--- Records from a data collection ---
━━━━

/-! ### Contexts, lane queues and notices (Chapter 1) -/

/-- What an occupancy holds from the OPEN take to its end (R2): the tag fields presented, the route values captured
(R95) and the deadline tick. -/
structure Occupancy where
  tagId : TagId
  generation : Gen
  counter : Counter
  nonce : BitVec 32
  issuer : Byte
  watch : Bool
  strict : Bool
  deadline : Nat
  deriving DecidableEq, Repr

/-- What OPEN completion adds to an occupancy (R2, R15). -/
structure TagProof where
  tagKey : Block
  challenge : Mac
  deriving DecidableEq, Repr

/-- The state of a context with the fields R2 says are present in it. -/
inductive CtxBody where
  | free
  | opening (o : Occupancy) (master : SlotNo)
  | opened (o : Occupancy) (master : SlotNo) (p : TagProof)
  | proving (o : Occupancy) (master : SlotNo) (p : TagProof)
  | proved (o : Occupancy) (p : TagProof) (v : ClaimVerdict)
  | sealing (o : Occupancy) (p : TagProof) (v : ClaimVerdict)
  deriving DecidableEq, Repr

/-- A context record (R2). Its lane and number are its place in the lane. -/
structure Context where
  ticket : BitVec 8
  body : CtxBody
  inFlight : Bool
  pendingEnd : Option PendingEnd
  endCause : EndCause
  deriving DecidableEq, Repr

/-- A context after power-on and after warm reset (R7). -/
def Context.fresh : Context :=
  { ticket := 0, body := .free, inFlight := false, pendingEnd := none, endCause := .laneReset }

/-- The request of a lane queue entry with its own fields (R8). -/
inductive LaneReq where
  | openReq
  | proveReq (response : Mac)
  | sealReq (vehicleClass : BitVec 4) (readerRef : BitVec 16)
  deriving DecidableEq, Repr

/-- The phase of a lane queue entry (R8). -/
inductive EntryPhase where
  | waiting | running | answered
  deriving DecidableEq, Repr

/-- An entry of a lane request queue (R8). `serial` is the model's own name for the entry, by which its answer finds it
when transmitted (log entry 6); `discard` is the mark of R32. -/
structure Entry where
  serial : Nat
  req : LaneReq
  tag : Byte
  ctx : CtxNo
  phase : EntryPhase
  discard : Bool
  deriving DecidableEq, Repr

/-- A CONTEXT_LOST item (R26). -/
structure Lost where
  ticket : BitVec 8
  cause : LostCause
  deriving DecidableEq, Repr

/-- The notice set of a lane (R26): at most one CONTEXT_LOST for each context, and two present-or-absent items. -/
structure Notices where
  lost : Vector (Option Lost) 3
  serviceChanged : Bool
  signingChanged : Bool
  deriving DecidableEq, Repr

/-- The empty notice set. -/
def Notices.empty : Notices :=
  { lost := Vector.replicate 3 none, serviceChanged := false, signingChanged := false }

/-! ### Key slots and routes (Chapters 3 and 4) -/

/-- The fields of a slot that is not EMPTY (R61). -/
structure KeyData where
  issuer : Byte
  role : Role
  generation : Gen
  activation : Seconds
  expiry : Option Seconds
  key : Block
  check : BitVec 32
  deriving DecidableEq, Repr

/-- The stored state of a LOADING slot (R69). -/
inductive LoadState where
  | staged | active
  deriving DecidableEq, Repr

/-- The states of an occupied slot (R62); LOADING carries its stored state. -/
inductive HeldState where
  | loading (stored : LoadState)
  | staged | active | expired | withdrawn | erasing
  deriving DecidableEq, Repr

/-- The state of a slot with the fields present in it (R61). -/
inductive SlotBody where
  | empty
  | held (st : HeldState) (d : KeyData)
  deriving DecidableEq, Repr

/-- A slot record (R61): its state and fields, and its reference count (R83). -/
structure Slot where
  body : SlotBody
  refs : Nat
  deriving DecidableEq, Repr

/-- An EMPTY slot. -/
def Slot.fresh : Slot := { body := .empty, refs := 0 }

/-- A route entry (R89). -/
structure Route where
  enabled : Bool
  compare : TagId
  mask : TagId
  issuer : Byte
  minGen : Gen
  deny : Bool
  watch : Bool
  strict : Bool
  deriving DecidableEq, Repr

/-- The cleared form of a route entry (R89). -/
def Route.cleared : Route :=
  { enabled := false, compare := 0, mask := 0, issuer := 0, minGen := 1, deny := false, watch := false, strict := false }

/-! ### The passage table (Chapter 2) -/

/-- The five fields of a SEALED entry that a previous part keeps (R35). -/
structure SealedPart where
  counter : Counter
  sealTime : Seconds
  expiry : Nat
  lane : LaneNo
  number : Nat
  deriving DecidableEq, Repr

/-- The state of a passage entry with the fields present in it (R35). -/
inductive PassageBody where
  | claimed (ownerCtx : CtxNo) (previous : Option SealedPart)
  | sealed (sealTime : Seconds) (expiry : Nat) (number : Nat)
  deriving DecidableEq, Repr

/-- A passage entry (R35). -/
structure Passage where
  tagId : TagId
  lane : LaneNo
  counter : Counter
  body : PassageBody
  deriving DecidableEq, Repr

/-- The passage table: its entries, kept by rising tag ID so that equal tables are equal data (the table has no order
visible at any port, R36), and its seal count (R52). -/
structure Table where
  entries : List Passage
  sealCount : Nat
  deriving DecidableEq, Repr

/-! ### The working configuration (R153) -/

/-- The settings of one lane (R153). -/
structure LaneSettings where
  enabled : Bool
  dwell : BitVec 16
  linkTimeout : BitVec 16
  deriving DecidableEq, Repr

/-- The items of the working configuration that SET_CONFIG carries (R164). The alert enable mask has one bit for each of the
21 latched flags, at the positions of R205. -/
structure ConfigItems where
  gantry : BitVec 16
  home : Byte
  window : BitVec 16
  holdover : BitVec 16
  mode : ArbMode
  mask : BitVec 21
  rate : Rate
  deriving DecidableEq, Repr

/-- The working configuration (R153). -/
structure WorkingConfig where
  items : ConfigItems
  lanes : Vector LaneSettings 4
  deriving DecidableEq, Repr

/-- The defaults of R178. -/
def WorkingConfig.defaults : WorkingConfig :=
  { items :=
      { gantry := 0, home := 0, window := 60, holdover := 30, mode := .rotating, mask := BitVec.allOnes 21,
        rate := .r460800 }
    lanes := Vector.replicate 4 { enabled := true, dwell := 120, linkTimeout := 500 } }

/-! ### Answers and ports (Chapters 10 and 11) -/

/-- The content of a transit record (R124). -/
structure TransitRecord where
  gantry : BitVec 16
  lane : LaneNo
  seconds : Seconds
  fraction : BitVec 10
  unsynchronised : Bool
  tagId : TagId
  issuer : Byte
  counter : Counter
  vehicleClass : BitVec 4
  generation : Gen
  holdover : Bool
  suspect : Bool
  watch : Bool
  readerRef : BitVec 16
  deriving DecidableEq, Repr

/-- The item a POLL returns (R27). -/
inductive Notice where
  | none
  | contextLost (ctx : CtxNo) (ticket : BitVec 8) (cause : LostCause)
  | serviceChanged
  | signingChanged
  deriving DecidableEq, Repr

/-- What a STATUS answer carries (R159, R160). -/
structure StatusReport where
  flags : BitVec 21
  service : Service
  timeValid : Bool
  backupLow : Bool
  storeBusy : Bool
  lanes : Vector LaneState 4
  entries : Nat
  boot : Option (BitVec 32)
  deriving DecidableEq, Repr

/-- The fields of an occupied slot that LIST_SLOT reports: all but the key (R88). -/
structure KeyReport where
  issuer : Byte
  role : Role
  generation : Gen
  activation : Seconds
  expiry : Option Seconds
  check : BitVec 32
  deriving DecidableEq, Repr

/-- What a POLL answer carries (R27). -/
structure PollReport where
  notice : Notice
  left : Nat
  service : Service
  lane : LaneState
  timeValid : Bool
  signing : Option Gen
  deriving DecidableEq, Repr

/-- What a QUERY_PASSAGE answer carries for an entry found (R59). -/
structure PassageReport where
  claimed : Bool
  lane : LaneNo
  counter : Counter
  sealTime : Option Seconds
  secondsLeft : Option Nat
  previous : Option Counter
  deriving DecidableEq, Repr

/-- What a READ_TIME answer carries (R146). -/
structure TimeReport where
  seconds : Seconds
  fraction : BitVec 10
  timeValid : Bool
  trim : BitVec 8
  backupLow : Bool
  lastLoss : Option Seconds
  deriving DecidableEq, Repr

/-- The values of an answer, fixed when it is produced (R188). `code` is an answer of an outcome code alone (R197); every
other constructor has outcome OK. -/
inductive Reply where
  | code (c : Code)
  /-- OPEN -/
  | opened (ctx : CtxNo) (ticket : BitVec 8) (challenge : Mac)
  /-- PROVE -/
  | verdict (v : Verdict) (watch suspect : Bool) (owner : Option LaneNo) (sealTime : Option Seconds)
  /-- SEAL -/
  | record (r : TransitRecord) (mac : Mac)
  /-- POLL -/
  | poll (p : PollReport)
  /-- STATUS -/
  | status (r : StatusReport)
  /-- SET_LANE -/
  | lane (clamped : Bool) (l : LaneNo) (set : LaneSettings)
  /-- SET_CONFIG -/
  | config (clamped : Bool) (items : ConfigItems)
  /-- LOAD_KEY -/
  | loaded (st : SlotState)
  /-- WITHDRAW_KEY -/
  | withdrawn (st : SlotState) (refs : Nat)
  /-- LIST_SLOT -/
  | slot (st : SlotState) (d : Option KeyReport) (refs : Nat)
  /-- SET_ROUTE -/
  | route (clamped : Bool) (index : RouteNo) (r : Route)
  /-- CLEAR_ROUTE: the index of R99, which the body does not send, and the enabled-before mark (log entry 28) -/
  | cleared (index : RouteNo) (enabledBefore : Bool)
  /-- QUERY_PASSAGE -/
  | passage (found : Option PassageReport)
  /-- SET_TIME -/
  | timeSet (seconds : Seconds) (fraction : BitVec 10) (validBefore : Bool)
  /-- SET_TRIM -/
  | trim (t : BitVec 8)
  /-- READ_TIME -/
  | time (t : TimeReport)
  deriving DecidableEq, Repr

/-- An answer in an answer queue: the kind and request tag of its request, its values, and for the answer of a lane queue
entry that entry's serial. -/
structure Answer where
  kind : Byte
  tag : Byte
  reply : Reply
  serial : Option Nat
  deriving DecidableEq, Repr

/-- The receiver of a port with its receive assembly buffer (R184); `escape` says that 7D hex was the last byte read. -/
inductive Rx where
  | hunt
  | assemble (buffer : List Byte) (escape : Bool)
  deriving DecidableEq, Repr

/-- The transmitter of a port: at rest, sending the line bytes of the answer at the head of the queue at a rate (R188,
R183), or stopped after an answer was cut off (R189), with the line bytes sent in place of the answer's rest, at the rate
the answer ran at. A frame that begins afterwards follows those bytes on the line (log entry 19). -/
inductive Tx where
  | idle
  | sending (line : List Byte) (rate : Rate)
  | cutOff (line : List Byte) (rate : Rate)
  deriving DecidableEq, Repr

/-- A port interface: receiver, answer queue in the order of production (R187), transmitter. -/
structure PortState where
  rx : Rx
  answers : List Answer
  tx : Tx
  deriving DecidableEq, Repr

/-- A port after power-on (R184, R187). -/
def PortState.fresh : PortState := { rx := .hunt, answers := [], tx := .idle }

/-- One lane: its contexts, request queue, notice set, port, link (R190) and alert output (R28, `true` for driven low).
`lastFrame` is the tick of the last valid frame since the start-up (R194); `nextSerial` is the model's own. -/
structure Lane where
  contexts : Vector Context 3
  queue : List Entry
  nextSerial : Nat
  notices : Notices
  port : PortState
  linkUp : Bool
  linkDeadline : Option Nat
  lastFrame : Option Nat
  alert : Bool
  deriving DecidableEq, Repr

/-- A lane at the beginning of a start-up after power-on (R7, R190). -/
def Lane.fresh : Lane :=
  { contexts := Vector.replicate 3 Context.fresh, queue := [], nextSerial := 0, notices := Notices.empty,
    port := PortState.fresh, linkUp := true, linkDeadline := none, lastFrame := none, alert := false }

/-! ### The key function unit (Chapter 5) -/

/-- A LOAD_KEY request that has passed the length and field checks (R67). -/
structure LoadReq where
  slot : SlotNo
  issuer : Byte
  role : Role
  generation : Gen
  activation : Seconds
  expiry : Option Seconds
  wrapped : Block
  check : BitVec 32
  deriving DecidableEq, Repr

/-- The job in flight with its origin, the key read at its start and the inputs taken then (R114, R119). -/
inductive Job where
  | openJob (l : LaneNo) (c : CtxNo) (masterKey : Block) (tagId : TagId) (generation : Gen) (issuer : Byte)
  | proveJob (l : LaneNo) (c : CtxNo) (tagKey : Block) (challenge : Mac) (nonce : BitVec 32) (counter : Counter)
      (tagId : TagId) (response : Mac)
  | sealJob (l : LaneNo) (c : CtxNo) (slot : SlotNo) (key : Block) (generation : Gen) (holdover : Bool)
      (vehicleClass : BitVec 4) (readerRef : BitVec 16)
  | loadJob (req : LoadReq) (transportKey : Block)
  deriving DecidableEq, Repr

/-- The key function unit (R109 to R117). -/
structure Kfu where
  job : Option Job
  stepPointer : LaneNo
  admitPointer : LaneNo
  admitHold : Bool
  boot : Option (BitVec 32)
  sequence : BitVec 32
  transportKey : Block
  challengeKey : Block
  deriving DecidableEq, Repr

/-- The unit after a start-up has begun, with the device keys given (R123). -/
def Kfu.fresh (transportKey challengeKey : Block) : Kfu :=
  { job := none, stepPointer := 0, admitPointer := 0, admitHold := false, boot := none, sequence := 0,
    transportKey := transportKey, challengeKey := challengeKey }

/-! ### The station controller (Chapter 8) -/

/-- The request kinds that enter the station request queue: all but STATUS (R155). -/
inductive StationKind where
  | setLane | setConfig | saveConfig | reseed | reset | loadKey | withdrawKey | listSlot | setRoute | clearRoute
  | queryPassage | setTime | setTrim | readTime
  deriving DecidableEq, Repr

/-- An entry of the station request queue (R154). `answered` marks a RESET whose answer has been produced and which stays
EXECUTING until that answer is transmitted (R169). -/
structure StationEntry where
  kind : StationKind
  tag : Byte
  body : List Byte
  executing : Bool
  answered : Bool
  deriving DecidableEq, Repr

━━━━

Produce only the lines from the line containing "job := none, stepPointer" through the line containing "executing : Bool", inclusive of both, exactly as they stand in the entries above.

--- Solution to this exercise ---
  { job := none, stepPointer := 0, admitPointer := 0, admitHold := false, boot := none, sequence := 0,
    transportKey := transportKey, challengeKey := challengeKey }

/-! ### The station controller (Chapter 8) -/

/-- The request kinds that enter the station request queue: all but STATUS (R155). -/
inductive StationKind where
  | setLane | setConfig | saveConfig | reseed | reset | loadKey | withdrawKey | listSlot | setRoute | clearRoute
  | queryPassage | setTime | setTrim | readTime
  deriving DecidableEq, Repr

/-- An entry of the station request queue (R154). `answered` marks a RESET whose answer has been produced and which stays
EXECUTING until that answer is transmitted (R169). -/
structure StationEntry where
  kind : StationKind
  tag : Byte
  body : List Byte
  executing : Bool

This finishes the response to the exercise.